/-- `State.lookSpace` leaves every field but log, events. -/
@[simp] theorem State.lookSpace_frame (s : State) :
    (s.lookSpace).contexts = s.contexts ∧ (s.lookSpace).filter = s.filter ∧ (s.lookSpace).items = s.items ∧
    (s.lookSpace).hold = s.hold ∧ (s.lookSpace).kept = s.kept ∧ (s.lookSpace).due = s.due ∧
    (s.lookSpace).engine = s.engine ∧ (s.lookSpace).attach = s.attach ∧ (s.lookSpace).regions = s.regions ∧
    (s.lookSpace).upstream = s.upstream ∧ (s.lookSpace).downstream = s.downstream ∧ (s.lookSpace).mgmt = s.mgmt ∧
    (s.lookSpace).pins = s.pins ∧ (s.lookSpace).out = s.out ∧ (s.lookSpace).free = s.free ∧
    (s.lookSpace).pending = s.pending := by
  unfold State.lookSpace
  (repeat' split) <;> simp

/-- `State.lookLow` leaves every field but log, events. -/
@[simp] theorem State.lookLow_frame (s : State) :
    (s.lookLow).contexts = s.contexts ∧ (s.lookLow).filter = s.filter ∧ (s.lookLow).items = s.items ∧
    (s.lookLow).hold = s.hold ∧ (s.lookLow).kept = s.kept ∧ (s.lookLow).due = s.due ∧ (s.lookLow).engine = s.engine ∧
    (s.lookLow).attach = s.attach ∧ (s.lookLow).regions = s.regions ∧ (s.lookLow).upstream = s.upstream ∧
    (s.lookLow).downstream = s.downstream ∧ (s.lookLow).mgmt = s.mgmt ∧ (s.lookLow).pins = s.pins ∧
    (s.lookLow).out = s.out ∧ (s.lookLow).free = s.free ∧ (s.lookLow).pending = s.pending := by
  unfold State.lookLow
  (repeat' split) <;> simp

/-- `State.endSettling` leaves every field but contexts, filter, events, engine. -/
@[simp] theorem State.endSettling_frame (s : State) (c : Ctx) :
    (s.endSettling c).items = s.items ∧ (s.endSettling c).log = s.log ∧ (s.endSettling c).hold = s.hold ∧
    (s.endSettling c).kept = s.kept ∧ (s.endSettling c).due = s.due ∧ (s.endSettling c).attach = s.attach ∧
    (s.endSettling c).regions = s.regions ∧ (s.endSettling c).upstream = s.upstream ∧
    (s.endSettling c).downstream = s.downstream ∧ (s.endSettling c).mgmt = s.mgmt ∧ (s.endSettling c).pins = s.pins ∧
    (s.endSettling c).out = s.out ∧ (s.endSettling c).free = s.free ∧ (s.endSettling c).pending = s.pending := by
  unfold State.endSettling
  (repeat' split) <;> simp

/-- `State.endCovering` leaves every field but engine. -/
@[simp] theorem State.endCovering_frame (s : State) (c : Ctx) :
    (s.endCovering c).contexts = s.contexts ∧ (s.endCovering c).filter = s.filter ∧
    (s.endCovering c).items = s.items ∧ (s.endCovering c).log = s.log ∧ (s.endCovering c).hold = s.hold ∧
    (s.endCovering c).kept = s.kept ∧ (s.endCovering c).due = s.due ∧ (s.endCovering c).attach = s.attach ∧
    (s.endCovering c).regions = s.regions ∧ (s.endCovering c).upstream = s.upstream ∧
    (s.endCovering c).downstream = s.downstream ∧ (s.endCovering c).events = s.events ∧
    (s.endCovering c).mgmt = s.mgmt ∧ (s.endCovering c).pins = s.pins ∧ (s.endCovering c).out = s.out ∧
    (s.endCovering c).free = s.free ∧ (s.endCovering c).pending = s.pending := by
  simp [State.endCovering]

/-- `State.nextReplay` leaves every field but log, engine, downstream. -/
@[simp] theorem State.nextReplay_frame (s : State) (c : Ctx) :
    (s.nextReplay c).contexts = s.contexts ∧ (s.nextReplay c).filter = s.filter ∧ (s.nextReplay c).items = s.items ∧
    (s.nextReplay c).hold = s.hold ∧ (s.nextReplay c).kept = s.kept ∧ (s.nextReplay c).due = s.due ∧
    (s.nextReplay c).attach = s.attach ∧ (s.nextReplay c).regions = s.regions ∧
    (s.nextReplay c).upstream = s.upstream ∧ (s.nextReplay c).events = s.events ∧ (s.nextReplay c).mgmt = s.mgmt ∧
    (s.nextReplay c).pins = s.pins ∧ (s.nextReplay c).out = s.out ∧ (s.nextReplay c).free = s.free ∧
    (s.nextReplay c).pending = s.pending := by
  unfold State.nextReplay
  (repeat' split) <;> simp
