-- ==== Sys2Proof/Laws/Parts.lean ====
section
/-! SUPPORT. The parts of a field that an operation leaves alone where it changes the field: the log writer's, the
downstream port's, the upstream port's, the event mask, what has been issued and shifted out. -/

namespace Sys2Proof.Machine

@[simp] theorem EventBlock.take_mask (b : EventBlock) (e : Event) : (b.take e).mask = b.mask := by
  unfold EventBlock.take
  split <;> rfl

@[simp] theorem State.sendResponse_parts (s : State) (tag : BitVec 6) (result : UpResult) :
    (s.sendResponse tag result).out.requests = s.out.requests ∧ (s.sendResponse tag result).out.mdo = s.out.mdo := by
  refine ⟨?_, ?_⟩ <;> rfl

@[simp] theorem State.freeUpTag_parts (s : State) (tag : BitVec 6) :
    (s.freeUpTag tag).upstream.intake = s.upstream.intake ∧ (s.freeUpTag tag).upstream.head = s.upstream.head ∧
    (s.freeUpTag tag).upstream.link = s.upstream.link := by
  refine ⟨?_, ?_, ?_⟩ <;> rfl

@[simp] theorem State.answerUp_parts (s : State) (tag : BitVec 6) (result : UpResult) :
    (s.answerUp tag result).upstream.intake = s.upstream.intake ∧
    (s.answerUp tag result).upstream.head = s.upstream.head ∧
    (s.answerUp tag result).upstream.link = s.upstream.link ∧ (s.answerUp tag result).out.requests = s.out.requests ∧
    (s.answerUp tag result).out.mdo = s.out.mdo := by
  refine ⟨?_, ?_, ?_, ?_, ?_⟩ <;> rfl

@[simp] theorem State.refuseRequest_parts (s : State) (r : UpRequest) (reason : Reason) :
    (s.refuseRequest r reason).upstream.intake = s.upstream.intake ∧
    (s.refuseRequest r reason).upstream.head = s.upstream.head ∧
    (s.refuseRequest r reason).upstream.link = s.upstream.link ∧
    (s.refuseRequest r reason).out.requests = s.out.requests ∧ (s.refuseRequest r reason).out.mdo = s.out.mdo ∧
    (s.refuseRequest r reason).events.mask = s.events.mask := by
  simp

@[simp] theorem State.withdrawRead_parts (s : State) (l : Line) :
    (s.withdrawRead l).downstream.anchorList = s.downstream.anchorList ∧
    (s.withdrawRead l).downstream.appendList = s.downstream.appendList ∧
    (s.withdrawRead l).downstream.forwardQueue = s.downstream.forwardQueue ∧
    (s.withdrawRead l).downstream.restoreList = s.downstream.restoreList ∧
    (s.withdrawRead l).downstream.scanList = s.downstream.scanList ∧
    (s.withdrawRead l).downstream.outstanding = s.downstream.outstanding ∧
    (s.withdrawRead l).downstream.order = s.downstream.order ∧
    (s.withdrawRead l).downstream.throttleRestore = s.downstream.throttleRestore ∧
    (s.withdrawRead l).downstream.throttleScan = s.downstream.throttleScan ∧
    (s.withdrawRead l).downstream.restoreCount = s.downstream.restoreCount ∧
    (s.withdrawRead l).downstream.scanCount = s.downstream.scanCount := by
  refine ⟨?_, ?_, ?_, ?_, ?_, ?_, ?_, ?_, ?_, ?_, ?_⟩ <;> rfl

@[simp] theorem State.withdrawAppend_parts (s : State) (l : Line) :
    (s.withdrawAppend l).log.ringSize = s.log.ringSize ∧ (s.withdrawAppend l).log.head = s.log.head ∧
    (s.withdrawAppend l).log.inFlight = s.log.inFlight ∧ (s.withdrawAppend l).log.tail = s.log.tail ∧
    (s.withdrawAppend l).log.generation = s.log.generation ∧ (s.withdrawAppend l).log.anchor = s.log.anchor ∧
    (s.withdrawAppend l).log.logFullArmed = s.log.logFullArmed ∧
    (s.withdrawAppend l).log.logLowArmed = s.log.logLowArmed ∧
    (s.withdrawAppend l).log.spaceWaiter = s.log.spaceWaiter := by
  refine ⟨?_, ?_, ?_, ?_, ?_, ?_, ?_, ?_, ?_⟩ <;> rfl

THE PROBLEM —
Starting with the first line of the data above, copy each line exactly until you reach the line with "(s.lookSpace).upstream = s.upstream"; include that line as well.

COMPLETED TASK —
/-- `State.lookSpace` leaves every field but log, events. -/
@[simp] theorem State.lookSpace_frame (s : State) :
    (s.lookSpace).contexts = s.contexts ∧ (s.lookSpace).filter = s.filter ∧ (s.lookSpace).items = s.items ∧
    (s.lookSpace).hold = s.hold ∧ (s.lookSpace).kept = s.kept ∧ (s.lookSpace).due = s.due ∧
    (s.lookSpace).engine = s.engine ∧ (s.lookSpace).attach = s.attach ∧ (s.lookSpace).regions = s.regions ∧
    (s.lookSpace).upstream = s.upstream ∧ (s.lookSpace).downstream = s.downstream ∧ (s.lookSpace).mgmt = s.mgmt ∧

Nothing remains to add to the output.